▶ [EXERCISE INSTRUCTIONS]: Would you please return the line containing "(s.updLane i f).portClass" and all the lines after it through the end of the records below, unchanged and on their own?

▶ [STORED DATA]:
-- ==== Sys2Proof/Laws/State.lean ====
section
/-! SUPPORT. What each update of the state leaves in every field and in every table entry: the read-back of its own entry, and
the fields and entries it leaves alone. -/

set_option Elab.async false
set_option linter.all false

namespace Sys2Proof.Machine

@[simp] theorem State.updPort_rest (s : State) (i : Nat) (f : PortSt → PortSt) :
    (s.updPort i f).time = s.time ∧ (s.updPort i f).up = s.up ∧ (s.updPort i f).ptp = s.ptp ∧
    (s.updPort i f).tsFifos = s.tsFifos ∧ (s.updPort i f).gates = s.gates ∧ (s.updPort i f).lanes = s.lanes ∧
    (s.updPort i f).groups = s.groups ∧ (s.updPort i f).prism = s.prism ∧ (s.updPort i f).fwd = s.fwd ∧
    (s.updPort i f).buf = s.buf ∧ (s.updPort i f).pkts = s.pkts ∧ (s.updPort i f).nextPkt = s.nextPkt ∧
    (s.updPort i f).fab = s.fab ∧ (s.updPort i f).sched = s.sched ∧ (s.updPort i f).frer = s.frer ∧
    (s.updPort i f).leaven = s.leaven ∧ (s.updPort i f).proof = s.proof ∧ (s.updPort i f).evt = s.evt ∧
    (s.updPort i f).swp = s.swp ∧ (s.updPort i f).tel = s.tel ∧ (s.updPort i f).mbx = s.mbx ∧
    (s.updPort i f).bake = s.bake ∧ (s.updPort i f).ident = s.ident ∧ (s.updPort i f).pwr = s.pwr ∧
    (s.updPort i f).host = s.host ∧ (s.updPort i f).out = s.out ∧ (s.updPort i f).free = s.free ∧
    (s.updPort i f).pending = s.pending ∧ (s.updPort i f).lane = s.lane ∧ (s.updPort i f).group = s.group ∧
    (s.updPort i f).gate = s.gate ∧ (s.updPort i f).tsFifo = s.tsFifo ∧ (s.updPort i f).stream = s.stream ∧
    (s.updPort i f).cluster = s.cluster ∧ (s.updPort i f).fix = s.fix ∧ (s.updPort i f).flow = s.flow ∧
    (s.updPort i f).target = s.target ∧ (s.updPort i f).drop = s.drop ∧ (s.updPort i f).bus = s.bus ∧
    (s.updPort i f).pclass = s.pclass ∧ (s.updPort i f).plane = s.plane ∧ (s.updPort i f).pair = s.pair ∧
    (s.updPort i f).voq = s.voq ∧ (s.updPort i f).fabPort = s.fabPort ∧ (s.updPort i f).classCfg = s.classCfg ∧
    (s.updPort i f).portClass = s.portClass ∧ (s.updPort i f).queue = s.queue ∧ (s.updPort i f).chan = s.chan ∧
    (s.updPort i f).fifo = s.fifo ∧ (s.updPort i f).sliceSt = s.sliceSt ∧ (s.updPort i f).stack = s.stack ∧
    (s.updPort i f).mp = s.mp ∧ (s.updPort i f).mirrorOf = s.mirrorOf ∧ (s.updPort i f).peer = s.peer ∧
    (s.updPort i f).box = s.box ∧ (s.updPort i f).pkt = s.pkt ∧ (s.updPort i f).node = s.node ∧
    (s.updPort i f).policer = s.policer := by
  refine ⟨?_, ?_, ?_, ?_, ?_, ?_, ?_, ?_, ?_, ?_, ?_, ?_, ?_, ?_, ?_, ?_, ?_, ?_, ?_, ?_, ?_, ?_, ?_, ?_, ?_, ?_, ?_, ?_, ?_, ?_, ?_, ?_, ?_, ?_, ?_, ?_, ?_, ?_, ?_, ?_, ?_, ?_, ?_, ?_, ?_, ?_, ?_, ?_, ?_, ?_, ?_, ?_, ?_, ?_, ?_, ?_, ?_, ?_⟩ <;> rfl

@[simp] theorem State.port_updPort (s : State) (i j : Nat) (f : PortSt → PortSt) :
    (s.updPort i f).port j = if i = j then f (s.port i) else s.port j := by
  unfold State.port State.updPort
  by_cases h : i = j
  · subst h; simp [Tab.upd, Tab.get_set]
  · simp [Tab.upd, Tab.get_set_other, h]

theorem State.port_updPort_same (s : State) (i : Nat) (f : PortSt → PortSt) :
    (s.updPort i f).port i = f (s.port i) := by simp

@[simp] theorem State.updLane_rest (s : State) (i : Nat) (f : LaneSt → LaneSt) :
    (s.updLane i f).time = s.time ∧ (s.updLane i f).up = s.up ∧ (s.updLane i f).ptp = s.ptp ∧
    (s.updLane i f).tsFifos = s.tsFifos ∧ (s.updLane i f).gates = s.gates ∧ (s.updLane i f).groups = s.groups ∧
    (s.updLane i f).ports = s.ports ∧ (s.updLane i f).prism = s.prism ∧ (s.updLane i f).fwd = s.fwd ∧
    (s.updLane i f).buf = s.buf ∧ (s.updLane i f).pkts = s.pkts ∧ (s.updLane i f).nextPkt = s.nextPkt ∧
    (s.updLane i f).fab = s.fab ∧ (s.updLane i f).sched = s.sched ∧ (s.updLane i f).frer = s.frer ∧
    (s.updLane i f).leaven = s.leaven ∧ (s.updLane i f).proof = s.proof ∧ (s.updLane i f).evt = s.evt ∧
    (s.updLane i f).swp = s.swp ∧ (s.updLane i f).tel = s.tel ∧ (s.updLane i f).mbx = s.mbx ∧
    (s.updLane i f).bake = s.bake ∧ (s.updLane i f).ident = s.ident ∧ (s.updLane i f).pwr = s.pwr ∧
    (s.updLane i f).host = s.host ∧ (s.updLane i f).out = s.out ∧ (s.updLane i f).free = s.free ∧
    (s.updLane i f).pending = s.pending ∧ (s.updLane i f).port = s.port ∧ (s.updLane i f).group = s.group ∧
    (s.updLane i f).gate = s.gate ∧ (s.updLane i f).tsFifo = s.tsFifo ∧ (s.updLane i f).stream = s.stream ∧
    (s.updLane i f).cluster = s.cluster ∧ (s.updLane i f).fix = s.fix ∧ (s.updLane i f).flow = s.flow ∧
    (s.updLane i f).target = s.target ∧ (s.updLane i f).drop = s.drop ∧ (s.updLane i f).bus = s.bus ∧
    (s.updLane i f).pclass = s.pclass ∧ (s.updLane i f).plane = s.plane ∧ (s.updLane i f).pair = s.pair ∧
    (s.updLane i f).voq = s.voq ∧ (s.updLane i f).fabPort = s.fabPort ∧ (s.updLane i f).classCfg = s.classCfg ∧
    (s.updLane i f).portClass = s.portClass ∧ (s.updLane i f).queue = s.queue ∧ (s.updLane i f).chan = s.chan ∧
    (s.updLane i f).fifo = s.fifo ∧ (s.updLane i f).sliceSt = s.sliceSt ∧ (s.updLane i f).stack = s.stack ∧
    (s.updLane i f).mp = s.mp ∧ (s.updLane i f).mirrorOf = s.mirrorOf ∧ (s.updLane i f).peer = s.peer ∧
    (s.updLane i f).box = s.box ∧ (s.updLane i f).pkt = s.pkt ∧ (s.updLane i f).node = s.node ∧
    (s.updLane i f).policer = s.policer := by
  refine ⟨?_, ?_, ?_, ?_, ?_, ?_, ?_, ?_, ?_, ?_, ?_, ?_, ?_, ?_, ?_, ?_, ?_, ?_, ?_, ?_, ?_, ?_, ?_, ?_, ?_, ?_, ?_, ?_, ?_, ?_, ?_, ?_, ?_, ?_, ?_, ?_, ?_, ?_, ?_, ?_, ?_, ?_, ?_, ?_, ?_, ?_, ?_, ?_, ?_, ?_, ?_, ?_, ?_, ?_, ?_, ?_, ?_, ?_⟩ <;> rfl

▶ [EXERCISE ANSWER]:
    (s.updLane i f).portClass = s.portClass ∧ (s.updLane i f).queue = s.queue ∧ (s.updLane i f).chan = s.chan ∧
    (s.updLane i f).fifo = s.fifo ∧ (s.updLane i f).sliceSt = s.sliceSt ∧ (s.updLane i f).stack = s.stack ∧
    (s.updLane i f).mp = s.mp ∧ (s.updLane i f).mirrorOf = s.mirrorOf ∧ (s.updLane i f).peer = s.peer ∧
    (s.updLane i f).box = s.box ∧ (s.updLane i f).pkt = s.pkt ∧ (s.updLane i f).node = s.node ∧
    (s.updLane i f).policer = s.policer := by
  refine ⟨?_, ?_, ?_, ?_, ?_, ?_, ?_, ?_, ?_, ?_, ?_, ?_, ?_, ?_, ?_, ?_, ?_, ?_, ?_, ?_, ?_, ?_, ?_, ?_, ?_, ?_, ?_, ?_, ?_, ?_, ?_, ?_, ?_, ?_, ?_, ?_, ?_, ?_, ?_, ?_, ?_, ?_, ?_, ?_, ?_, ?_, ?_, ?_, ?_, ?_, ?_, ?_, ?_, ?_, ?_, ?_, ?_, ?_⟩ <;> rfl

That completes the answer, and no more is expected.